◆ **Stored items**
------

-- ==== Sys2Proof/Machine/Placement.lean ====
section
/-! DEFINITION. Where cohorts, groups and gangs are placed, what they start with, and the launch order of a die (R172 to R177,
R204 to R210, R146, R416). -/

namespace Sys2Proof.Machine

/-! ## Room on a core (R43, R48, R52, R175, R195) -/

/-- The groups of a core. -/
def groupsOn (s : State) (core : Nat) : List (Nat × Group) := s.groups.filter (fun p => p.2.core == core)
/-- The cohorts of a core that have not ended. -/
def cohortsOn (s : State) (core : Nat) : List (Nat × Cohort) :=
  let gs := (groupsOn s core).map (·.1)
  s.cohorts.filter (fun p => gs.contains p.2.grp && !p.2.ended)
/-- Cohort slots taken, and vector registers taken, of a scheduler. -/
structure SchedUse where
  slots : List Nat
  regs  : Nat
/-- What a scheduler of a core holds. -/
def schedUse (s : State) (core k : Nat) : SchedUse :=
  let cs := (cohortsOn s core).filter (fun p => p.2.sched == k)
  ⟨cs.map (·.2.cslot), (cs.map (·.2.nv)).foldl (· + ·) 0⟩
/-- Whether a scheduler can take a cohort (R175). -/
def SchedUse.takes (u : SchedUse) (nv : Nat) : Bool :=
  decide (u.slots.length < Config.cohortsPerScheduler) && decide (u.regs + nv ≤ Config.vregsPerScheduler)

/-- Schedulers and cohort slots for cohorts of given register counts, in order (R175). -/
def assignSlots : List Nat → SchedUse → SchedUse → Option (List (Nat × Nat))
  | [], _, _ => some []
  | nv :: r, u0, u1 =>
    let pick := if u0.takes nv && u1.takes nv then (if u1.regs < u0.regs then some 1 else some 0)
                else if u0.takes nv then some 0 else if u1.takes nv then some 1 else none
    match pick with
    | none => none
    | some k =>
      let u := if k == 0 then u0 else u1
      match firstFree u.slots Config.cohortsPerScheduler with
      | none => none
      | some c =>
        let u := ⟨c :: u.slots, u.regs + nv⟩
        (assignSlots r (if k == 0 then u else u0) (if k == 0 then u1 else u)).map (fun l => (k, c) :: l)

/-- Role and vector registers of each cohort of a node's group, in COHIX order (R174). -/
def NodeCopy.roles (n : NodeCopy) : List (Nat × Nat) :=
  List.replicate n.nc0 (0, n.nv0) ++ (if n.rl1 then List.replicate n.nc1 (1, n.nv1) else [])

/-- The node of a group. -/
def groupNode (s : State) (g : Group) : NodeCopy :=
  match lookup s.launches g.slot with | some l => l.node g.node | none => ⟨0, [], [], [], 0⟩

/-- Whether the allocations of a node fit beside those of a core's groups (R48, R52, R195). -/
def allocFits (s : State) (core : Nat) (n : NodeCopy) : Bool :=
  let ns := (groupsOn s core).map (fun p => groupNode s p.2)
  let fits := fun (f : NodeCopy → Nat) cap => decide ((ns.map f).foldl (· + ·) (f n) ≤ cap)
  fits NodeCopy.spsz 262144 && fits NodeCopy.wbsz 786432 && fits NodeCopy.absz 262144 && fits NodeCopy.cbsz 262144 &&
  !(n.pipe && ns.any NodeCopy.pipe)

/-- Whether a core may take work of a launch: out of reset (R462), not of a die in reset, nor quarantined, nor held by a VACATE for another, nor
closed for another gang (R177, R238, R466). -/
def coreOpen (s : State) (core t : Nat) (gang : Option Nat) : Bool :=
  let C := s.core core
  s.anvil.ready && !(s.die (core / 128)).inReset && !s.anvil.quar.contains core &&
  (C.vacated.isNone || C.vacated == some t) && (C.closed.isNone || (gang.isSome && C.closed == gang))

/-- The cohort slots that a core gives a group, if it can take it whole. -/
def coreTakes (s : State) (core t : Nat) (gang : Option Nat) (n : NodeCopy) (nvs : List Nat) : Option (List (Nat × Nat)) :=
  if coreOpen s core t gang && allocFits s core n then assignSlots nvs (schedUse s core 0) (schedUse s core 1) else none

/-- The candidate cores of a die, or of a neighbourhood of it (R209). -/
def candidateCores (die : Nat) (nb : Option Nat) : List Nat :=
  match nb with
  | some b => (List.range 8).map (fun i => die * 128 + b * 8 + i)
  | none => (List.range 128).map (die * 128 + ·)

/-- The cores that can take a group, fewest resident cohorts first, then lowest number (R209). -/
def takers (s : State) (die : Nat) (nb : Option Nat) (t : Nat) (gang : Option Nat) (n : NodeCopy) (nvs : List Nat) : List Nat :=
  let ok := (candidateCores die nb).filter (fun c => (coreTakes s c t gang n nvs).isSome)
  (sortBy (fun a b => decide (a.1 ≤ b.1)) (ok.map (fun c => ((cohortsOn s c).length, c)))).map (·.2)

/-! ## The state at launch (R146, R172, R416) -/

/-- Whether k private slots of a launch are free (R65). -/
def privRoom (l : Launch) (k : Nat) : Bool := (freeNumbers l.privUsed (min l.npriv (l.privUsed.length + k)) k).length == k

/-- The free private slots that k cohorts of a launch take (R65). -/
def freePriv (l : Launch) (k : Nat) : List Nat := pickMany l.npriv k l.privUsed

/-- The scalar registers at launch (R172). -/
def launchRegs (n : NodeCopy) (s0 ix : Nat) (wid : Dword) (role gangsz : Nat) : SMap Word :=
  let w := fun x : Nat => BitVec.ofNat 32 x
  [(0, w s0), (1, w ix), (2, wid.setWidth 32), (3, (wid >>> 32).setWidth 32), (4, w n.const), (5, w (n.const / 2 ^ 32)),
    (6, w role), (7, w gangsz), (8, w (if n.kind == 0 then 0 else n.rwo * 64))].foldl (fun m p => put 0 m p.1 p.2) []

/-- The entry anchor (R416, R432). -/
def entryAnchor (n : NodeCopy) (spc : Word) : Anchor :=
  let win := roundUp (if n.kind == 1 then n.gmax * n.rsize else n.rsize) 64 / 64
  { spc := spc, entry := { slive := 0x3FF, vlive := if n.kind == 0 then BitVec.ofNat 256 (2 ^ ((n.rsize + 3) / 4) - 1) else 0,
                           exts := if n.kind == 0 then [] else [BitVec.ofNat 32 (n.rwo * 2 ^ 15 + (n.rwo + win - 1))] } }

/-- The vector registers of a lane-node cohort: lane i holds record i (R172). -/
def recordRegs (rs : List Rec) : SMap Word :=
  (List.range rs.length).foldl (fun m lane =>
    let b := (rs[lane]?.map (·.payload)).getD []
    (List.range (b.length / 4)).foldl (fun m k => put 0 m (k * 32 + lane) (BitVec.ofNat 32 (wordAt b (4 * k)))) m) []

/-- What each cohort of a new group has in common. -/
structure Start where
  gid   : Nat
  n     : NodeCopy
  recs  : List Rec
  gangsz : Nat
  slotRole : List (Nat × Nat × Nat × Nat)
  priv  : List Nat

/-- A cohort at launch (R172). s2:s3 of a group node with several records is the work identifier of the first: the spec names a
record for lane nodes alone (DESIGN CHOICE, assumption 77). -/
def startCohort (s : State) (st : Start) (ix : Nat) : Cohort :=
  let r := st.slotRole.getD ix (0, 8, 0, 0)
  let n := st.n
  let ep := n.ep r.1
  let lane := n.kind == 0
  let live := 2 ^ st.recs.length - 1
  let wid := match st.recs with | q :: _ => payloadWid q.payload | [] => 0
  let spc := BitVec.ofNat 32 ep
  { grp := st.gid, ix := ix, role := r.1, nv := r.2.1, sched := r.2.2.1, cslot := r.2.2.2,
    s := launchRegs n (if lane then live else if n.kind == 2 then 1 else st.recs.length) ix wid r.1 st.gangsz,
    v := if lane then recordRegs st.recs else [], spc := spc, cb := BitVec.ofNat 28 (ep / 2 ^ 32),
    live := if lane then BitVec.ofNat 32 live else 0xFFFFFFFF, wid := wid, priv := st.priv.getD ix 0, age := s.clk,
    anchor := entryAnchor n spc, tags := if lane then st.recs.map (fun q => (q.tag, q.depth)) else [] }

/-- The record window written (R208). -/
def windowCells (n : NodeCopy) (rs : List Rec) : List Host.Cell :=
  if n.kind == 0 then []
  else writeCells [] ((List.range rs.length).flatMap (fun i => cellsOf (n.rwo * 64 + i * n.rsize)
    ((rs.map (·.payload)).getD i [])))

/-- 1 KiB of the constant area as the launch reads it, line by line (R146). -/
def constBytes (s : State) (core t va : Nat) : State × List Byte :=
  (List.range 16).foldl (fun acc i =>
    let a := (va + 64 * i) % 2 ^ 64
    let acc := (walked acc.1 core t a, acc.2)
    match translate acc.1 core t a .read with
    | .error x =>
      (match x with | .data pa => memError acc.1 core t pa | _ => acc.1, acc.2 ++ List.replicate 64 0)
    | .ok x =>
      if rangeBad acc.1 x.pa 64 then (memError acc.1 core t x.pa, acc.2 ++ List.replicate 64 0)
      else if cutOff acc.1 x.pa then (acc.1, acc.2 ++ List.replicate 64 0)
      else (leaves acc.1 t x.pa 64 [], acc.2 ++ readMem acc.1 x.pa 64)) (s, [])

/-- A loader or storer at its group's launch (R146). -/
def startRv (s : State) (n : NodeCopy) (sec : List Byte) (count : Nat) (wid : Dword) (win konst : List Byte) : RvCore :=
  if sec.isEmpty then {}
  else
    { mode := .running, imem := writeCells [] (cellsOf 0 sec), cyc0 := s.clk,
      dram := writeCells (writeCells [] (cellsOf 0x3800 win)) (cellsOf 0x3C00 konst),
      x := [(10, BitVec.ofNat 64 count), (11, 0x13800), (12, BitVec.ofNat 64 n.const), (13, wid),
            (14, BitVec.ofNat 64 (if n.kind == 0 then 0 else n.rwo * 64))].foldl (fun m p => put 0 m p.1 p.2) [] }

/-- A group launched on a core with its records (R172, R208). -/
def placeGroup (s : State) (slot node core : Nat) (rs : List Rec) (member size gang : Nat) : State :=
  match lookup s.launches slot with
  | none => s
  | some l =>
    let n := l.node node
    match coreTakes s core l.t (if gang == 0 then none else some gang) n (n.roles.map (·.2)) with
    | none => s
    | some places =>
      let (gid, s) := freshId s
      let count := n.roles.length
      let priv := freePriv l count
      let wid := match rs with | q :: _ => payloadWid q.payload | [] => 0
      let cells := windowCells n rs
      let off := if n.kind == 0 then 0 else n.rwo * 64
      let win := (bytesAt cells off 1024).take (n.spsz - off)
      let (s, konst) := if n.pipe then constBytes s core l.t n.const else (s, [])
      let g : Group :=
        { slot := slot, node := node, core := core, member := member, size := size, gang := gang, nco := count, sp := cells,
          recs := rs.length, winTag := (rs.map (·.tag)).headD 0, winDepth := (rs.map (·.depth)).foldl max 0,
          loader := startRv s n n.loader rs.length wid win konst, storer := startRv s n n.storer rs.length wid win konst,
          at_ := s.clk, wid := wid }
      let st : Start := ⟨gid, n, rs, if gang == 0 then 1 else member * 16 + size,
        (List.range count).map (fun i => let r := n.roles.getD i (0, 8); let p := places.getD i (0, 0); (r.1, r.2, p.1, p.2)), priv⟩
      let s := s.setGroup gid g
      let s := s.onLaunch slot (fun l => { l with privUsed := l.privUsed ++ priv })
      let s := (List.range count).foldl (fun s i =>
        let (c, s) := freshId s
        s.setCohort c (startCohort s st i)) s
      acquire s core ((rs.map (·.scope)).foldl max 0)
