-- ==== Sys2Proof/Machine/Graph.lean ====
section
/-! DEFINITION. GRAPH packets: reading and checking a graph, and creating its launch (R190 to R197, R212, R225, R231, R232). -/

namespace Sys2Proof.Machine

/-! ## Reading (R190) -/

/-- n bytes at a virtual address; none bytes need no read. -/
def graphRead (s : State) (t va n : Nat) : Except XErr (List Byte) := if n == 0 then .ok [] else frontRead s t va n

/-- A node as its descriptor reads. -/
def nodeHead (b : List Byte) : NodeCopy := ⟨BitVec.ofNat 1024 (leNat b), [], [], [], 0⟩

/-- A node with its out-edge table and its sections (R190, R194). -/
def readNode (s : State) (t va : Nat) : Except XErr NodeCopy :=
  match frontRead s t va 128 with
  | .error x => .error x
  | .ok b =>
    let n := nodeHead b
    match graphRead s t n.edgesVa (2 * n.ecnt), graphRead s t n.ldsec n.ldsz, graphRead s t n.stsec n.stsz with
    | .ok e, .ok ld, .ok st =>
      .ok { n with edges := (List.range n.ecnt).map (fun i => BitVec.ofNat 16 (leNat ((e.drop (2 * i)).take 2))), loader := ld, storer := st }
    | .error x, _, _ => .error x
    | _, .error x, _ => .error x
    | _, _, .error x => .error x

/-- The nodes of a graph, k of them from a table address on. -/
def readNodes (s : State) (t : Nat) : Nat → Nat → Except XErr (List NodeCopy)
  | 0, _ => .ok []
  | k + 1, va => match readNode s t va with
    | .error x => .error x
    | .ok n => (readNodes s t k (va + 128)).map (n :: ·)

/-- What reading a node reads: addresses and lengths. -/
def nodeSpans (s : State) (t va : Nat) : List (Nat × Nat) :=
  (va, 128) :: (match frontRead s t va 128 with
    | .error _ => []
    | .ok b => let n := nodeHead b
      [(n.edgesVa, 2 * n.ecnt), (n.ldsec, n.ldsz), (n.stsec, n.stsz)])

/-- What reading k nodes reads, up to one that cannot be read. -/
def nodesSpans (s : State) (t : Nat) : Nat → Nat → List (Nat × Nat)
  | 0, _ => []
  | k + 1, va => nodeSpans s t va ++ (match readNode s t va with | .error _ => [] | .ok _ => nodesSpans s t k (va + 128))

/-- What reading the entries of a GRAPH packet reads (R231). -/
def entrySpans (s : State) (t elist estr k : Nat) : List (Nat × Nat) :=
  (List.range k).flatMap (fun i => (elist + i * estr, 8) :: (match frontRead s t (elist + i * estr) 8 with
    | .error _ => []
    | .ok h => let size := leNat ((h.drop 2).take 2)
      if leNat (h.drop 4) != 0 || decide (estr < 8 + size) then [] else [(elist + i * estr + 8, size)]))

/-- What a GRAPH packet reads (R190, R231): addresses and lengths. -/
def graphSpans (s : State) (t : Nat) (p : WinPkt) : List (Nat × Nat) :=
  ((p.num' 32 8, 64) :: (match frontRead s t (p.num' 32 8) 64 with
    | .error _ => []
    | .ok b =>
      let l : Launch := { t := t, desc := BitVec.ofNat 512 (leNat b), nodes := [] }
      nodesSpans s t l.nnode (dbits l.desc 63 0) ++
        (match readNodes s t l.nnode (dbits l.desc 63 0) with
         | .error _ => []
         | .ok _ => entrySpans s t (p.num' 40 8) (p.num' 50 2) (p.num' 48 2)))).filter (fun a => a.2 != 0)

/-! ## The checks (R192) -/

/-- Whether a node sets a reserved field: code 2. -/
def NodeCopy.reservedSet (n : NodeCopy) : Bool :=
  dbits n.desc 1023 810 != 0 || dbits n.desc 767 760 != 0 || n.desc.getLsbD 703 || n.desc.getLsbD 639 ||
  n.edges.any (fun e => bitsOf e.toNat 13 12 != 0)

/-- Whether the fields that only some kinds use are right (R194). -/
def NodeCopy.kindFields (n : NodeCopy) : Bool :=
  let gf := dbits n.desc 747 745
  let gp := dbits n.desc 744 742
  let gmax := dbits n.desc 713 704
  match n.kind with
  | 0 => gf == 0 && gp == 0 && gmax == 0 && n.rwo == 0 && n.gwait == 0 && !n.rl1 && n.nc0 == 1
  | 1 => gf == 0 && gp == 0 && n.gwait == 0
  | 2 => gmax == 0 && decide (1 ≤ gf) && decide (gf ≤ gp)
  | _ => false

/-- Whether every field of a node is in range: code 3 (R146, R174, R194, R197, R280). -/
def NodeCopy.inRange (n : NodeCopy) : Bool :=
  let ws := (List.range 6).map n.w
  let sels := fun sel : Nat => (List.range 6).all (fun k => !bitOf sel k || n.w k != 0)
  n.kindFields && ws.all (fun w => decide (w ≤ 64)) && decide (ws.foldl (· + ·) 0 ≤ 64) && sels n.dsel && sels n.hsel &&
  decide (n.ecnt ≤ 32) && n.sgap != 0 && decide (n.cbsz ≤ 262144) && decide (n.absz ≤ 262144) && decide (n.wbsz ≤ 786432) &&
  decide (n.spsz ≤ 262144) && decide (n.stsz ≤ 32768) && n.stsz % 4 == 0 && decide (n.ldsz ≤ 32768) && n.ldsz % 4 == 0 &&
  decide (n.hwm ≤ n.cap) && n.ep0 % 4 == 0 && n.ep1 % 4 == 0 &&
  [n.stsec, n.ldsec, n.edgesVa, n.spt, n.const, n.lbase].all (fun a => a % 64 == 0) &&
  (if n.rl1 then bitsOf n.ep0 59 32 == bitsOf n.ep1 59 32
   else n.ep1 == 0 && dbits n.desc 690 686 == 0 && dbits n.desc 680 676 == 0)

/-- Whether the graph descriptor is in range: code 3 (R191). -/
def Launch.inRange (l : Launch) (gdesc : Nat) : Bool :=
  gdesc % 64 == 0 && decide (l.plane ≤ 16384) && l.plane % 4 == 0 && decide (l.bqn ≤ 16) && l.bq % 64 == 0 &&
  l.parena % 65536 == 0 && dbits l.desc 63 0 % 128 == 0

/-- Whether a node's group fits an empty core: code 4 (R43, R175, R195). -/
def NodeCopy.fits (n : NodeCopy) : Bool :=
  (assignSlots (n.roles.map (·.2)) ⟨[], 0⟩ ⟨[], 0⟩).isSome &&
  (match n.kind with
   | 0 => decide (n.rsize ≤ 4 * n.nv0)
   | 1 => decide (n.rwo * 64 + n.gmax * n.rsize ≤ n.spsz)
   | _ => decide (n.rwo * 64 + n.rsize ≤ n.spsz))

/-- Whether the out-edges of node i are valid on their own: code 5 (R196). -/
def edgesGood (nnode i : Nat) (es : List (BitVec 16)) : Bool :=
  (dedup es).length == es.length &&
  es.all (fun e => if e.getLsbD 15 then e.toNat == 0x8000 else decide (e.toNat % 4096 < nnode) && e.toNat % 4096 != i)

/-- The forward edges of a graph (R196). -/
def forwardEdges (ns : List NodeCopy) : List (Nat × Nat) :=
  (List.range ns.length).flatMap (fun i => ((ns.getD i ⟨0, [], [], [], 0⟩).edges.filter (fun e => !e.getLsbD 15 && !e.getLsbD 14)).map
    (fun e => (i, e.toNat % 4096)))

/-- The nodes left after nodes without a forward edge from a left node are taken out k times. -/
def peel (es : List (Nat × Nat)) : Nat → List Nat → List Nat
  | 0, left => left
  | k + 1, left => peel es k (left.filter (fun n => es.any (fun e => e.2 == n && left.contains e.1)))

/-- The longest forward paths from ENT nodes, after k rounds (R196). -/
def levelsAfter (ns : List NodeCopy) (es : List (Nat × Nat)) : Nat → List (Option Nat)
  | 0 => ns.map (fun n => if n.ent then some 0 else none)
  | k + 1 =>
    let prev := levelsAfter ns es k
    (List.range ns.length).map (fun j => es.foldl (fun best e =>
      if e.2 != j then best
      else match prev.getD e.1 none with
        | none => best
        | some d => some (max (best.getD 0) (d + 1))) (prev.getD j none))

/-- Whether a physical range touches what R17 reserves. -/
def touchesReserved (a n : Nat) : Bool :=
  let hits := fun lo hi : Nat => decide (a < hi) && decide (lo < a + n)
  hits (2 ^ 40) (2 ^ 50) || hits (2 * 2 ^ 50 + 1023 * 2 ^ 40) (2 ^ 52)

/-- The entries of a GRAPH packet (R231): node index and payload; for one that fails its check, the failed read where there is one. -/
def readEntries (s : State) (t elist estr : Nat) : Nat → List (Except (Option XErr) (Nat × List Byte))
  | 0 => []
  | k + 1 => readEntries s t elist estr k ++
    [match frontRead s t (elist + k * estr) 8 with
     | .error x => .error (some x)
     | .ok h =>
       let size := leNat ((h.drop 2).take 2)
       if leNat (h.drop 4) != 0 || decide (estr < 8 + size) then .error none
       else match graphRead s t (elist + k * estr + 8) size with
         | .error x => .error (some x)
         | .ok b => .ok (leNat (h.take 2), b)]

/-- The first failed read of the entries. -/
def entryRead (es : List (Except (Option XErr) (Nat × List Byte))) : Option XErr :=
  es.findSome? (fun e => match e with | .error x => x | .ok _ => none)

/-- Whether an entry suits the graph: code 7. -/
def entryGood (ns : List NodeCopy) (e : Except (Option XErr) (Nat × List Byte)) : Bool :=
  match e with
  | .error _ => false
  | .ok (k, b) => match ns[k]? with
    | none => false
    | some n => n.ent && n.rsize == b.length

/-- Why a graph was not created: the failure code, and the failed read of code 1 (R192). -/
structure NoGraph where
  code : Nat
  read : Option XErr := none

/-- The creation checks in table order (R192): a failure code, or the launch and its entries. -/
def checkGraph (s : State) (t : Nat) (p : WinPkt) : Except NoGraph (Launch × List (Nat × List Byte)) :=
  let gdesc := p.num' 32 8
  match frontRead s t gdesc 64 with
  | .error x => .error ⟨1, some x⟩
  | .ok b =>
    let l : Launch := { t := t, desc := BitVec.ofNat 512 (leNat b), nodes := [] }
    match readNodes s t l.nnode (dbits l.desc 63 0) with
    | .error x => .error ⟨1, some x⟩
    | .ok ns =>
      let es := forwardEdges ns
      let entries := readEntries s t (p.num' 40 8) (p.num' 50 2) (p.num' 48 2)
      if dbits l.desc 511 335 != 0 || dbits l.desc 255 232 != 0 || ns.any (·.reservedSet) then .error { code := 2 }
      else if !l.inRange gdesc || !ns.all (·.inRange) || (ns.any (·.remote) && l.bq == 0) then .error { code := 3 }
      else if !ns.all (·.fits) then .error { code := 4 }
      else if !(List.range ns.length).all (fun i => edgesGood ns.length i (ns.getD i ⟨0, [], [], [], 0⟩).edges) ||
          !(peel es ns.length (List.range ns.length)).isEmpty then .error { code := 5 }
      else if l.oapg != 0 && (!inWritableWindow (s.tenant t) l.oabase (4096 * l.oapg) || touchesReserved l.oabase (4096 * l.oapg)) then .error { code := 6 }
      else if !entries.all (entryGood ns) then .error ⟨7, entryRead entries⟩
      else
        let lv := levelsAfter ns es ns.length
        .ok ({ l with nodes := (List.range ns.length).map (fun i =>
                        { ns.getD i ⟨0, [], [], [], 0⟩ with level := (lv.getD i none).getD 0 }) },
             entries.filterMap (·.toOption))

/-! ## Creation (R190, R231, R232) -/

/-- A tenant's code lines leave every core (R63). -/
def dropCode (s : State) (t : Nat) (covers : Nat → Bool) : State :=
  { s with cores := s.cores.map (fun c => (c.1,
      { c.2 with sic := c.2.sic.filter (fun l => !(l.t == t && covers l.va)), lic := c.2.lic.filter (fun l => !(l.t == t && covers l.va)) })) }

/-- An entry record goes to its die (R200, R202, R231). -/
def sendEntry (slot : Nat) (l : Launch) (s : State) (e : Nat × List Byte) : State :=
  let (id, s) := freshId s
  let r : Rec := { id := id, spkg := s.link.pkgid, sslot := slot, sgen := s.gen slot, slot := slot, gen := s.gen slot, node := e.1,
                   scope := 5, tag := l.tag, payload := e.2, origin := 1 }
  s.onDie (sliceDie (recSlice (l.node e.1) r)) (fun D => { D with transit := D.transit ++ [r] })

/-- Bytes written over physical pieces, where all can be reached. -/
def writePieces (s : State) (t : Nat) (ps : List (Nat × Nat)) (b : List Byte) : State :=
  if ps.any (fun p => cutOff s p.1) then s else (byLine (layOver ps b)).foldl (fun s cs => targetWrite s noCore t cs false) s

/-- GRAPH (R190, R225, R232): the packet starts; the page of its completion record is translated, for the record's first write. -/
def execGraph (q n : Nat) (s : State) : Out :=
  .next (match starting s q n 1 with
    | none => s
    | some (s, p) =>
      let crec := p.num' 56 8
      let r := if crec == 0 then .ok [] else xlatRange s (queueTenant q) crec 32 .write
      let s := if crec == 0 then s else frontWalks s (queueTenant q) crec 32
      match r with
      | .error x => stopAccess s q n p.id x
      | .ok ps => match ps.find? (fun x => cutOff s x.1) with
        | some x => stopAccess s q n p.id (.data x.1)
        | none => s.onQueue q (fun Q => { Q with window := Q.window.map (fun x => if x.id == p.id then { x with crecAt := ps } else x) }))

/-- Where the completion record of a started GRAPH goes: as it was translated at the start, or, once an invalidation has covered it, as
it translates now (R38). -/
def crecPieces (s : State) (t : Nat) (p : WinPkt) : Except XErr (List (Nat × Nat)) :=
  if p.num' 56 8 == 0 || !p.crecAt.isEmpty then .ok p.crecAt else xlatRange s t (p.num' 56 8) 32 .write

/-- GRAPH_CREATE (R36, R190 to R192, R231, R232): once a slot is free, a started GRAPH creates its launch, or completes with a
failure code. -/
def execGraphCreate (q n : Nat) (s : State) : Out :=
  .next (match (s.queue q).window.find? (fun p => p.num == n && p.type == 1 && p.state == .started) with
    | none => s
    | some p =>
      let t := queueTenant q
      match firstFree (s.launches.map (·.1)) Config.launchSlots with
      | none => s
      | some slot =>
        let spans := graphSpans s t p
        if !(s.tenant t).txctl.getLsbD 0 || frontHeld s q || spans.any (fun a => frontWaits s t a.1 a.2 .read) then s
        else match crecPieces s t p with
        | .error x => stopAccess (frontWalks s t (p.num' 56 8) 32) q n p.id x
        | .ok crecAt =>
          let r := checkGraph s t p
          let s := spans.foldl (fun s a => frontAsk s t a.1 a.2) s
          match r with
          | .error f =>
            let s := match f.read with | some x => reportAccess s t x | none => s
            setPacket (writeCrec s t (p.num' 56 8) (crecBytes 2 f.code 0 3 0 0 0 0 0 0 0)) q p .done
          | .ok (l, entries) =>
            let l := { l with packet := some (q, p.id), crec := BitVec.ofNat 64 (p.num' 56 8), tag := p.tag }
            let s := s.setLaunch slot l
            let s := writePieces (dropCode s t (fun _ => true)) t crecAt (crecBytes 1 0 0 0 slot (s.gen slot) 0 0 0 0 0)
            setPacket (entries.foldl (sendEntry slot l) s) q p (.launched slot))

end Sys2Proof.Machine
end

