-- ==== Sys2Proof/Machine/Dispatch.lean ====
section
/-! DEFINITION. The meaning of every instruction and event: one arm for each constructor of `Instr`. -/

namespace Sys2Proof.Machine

------

◆ **What is needed**
The lines to copy run from the start of the records above through the line holding "let u := if k == 0 then u0 else u1"; give them exactly, both ends included, and nothing else.

◆ **Solution to this exercise**
-- ==== Sys2Proof/Machine/Placement.lean ====
section
/-! DEFINITION. Where cohorts, groups and gangs are placed, what they start with, and the launch order of a die (R172 to R177,
R204 to R210, R146, R416). -/

namespace Sys2Proof.Machine

/-! ## Room on a core (R43, R48, R52, R175, R195) -/

/-- The groups of a core. -/
def groupsOn (s : State) (core : Nat) : List (Nat × Group) := s.groups.filter (fun p => p.2.core == core)
/-- The cohorts of a core that have not ended. -/
def cohortsOn (s : State) (core : Nat) : List (Nat × Cohort) :=
  let gs := (groupsOn s core).map (·.1)
  s.cohorts.filter (fun p => gs.contains p.2.grp && !p.2.ended)
/-- Cohort slots taken, and vector registers taken, of a scheduler. -/
structure SchedUse where
  slots : List Nat
  regs  : Nat
/-- What a scheduler of a core holds. -/
def schedUse (s : State) (core k : Nat) : SchedUse :=
  let cs := (cohortsOn s core).filter (fun p => p.2.sched == k)
  ⟨cs.map (·.2.cslot), (cs.map (·.2.nv)).foldl (· + ·) 0⟩
/-- Whether a scheduler can take a cohort (R175). -/
def SchedUse.takes (u : SchedUse) (nv : Nat) : Bool :=
  decide (u.slots.length < Config.cohortsPerScheduler) && decide (u.regs + nv ≤ Config.vregsPerScheduler)

/-- Schedulers and cohort slots for cohorts of given register counts, in order (R175). -/
def assignSlots : List Nat → SchedUse → SchedUse → Option (List (Nat × Nat))
  | [], _, _ => some []
  | nv :: r, u0, u1 =>
    let pick := if u0.takes nv && u1.takes nv then (if u1.regs < u0.regs then some 1 else some 0)
                else if u0.takes nv then some 0 else if u1.takes nv then some 1 else none
    match pick with
    | none => none
    | some k =>
      let u := if k == 0 then u0 else u1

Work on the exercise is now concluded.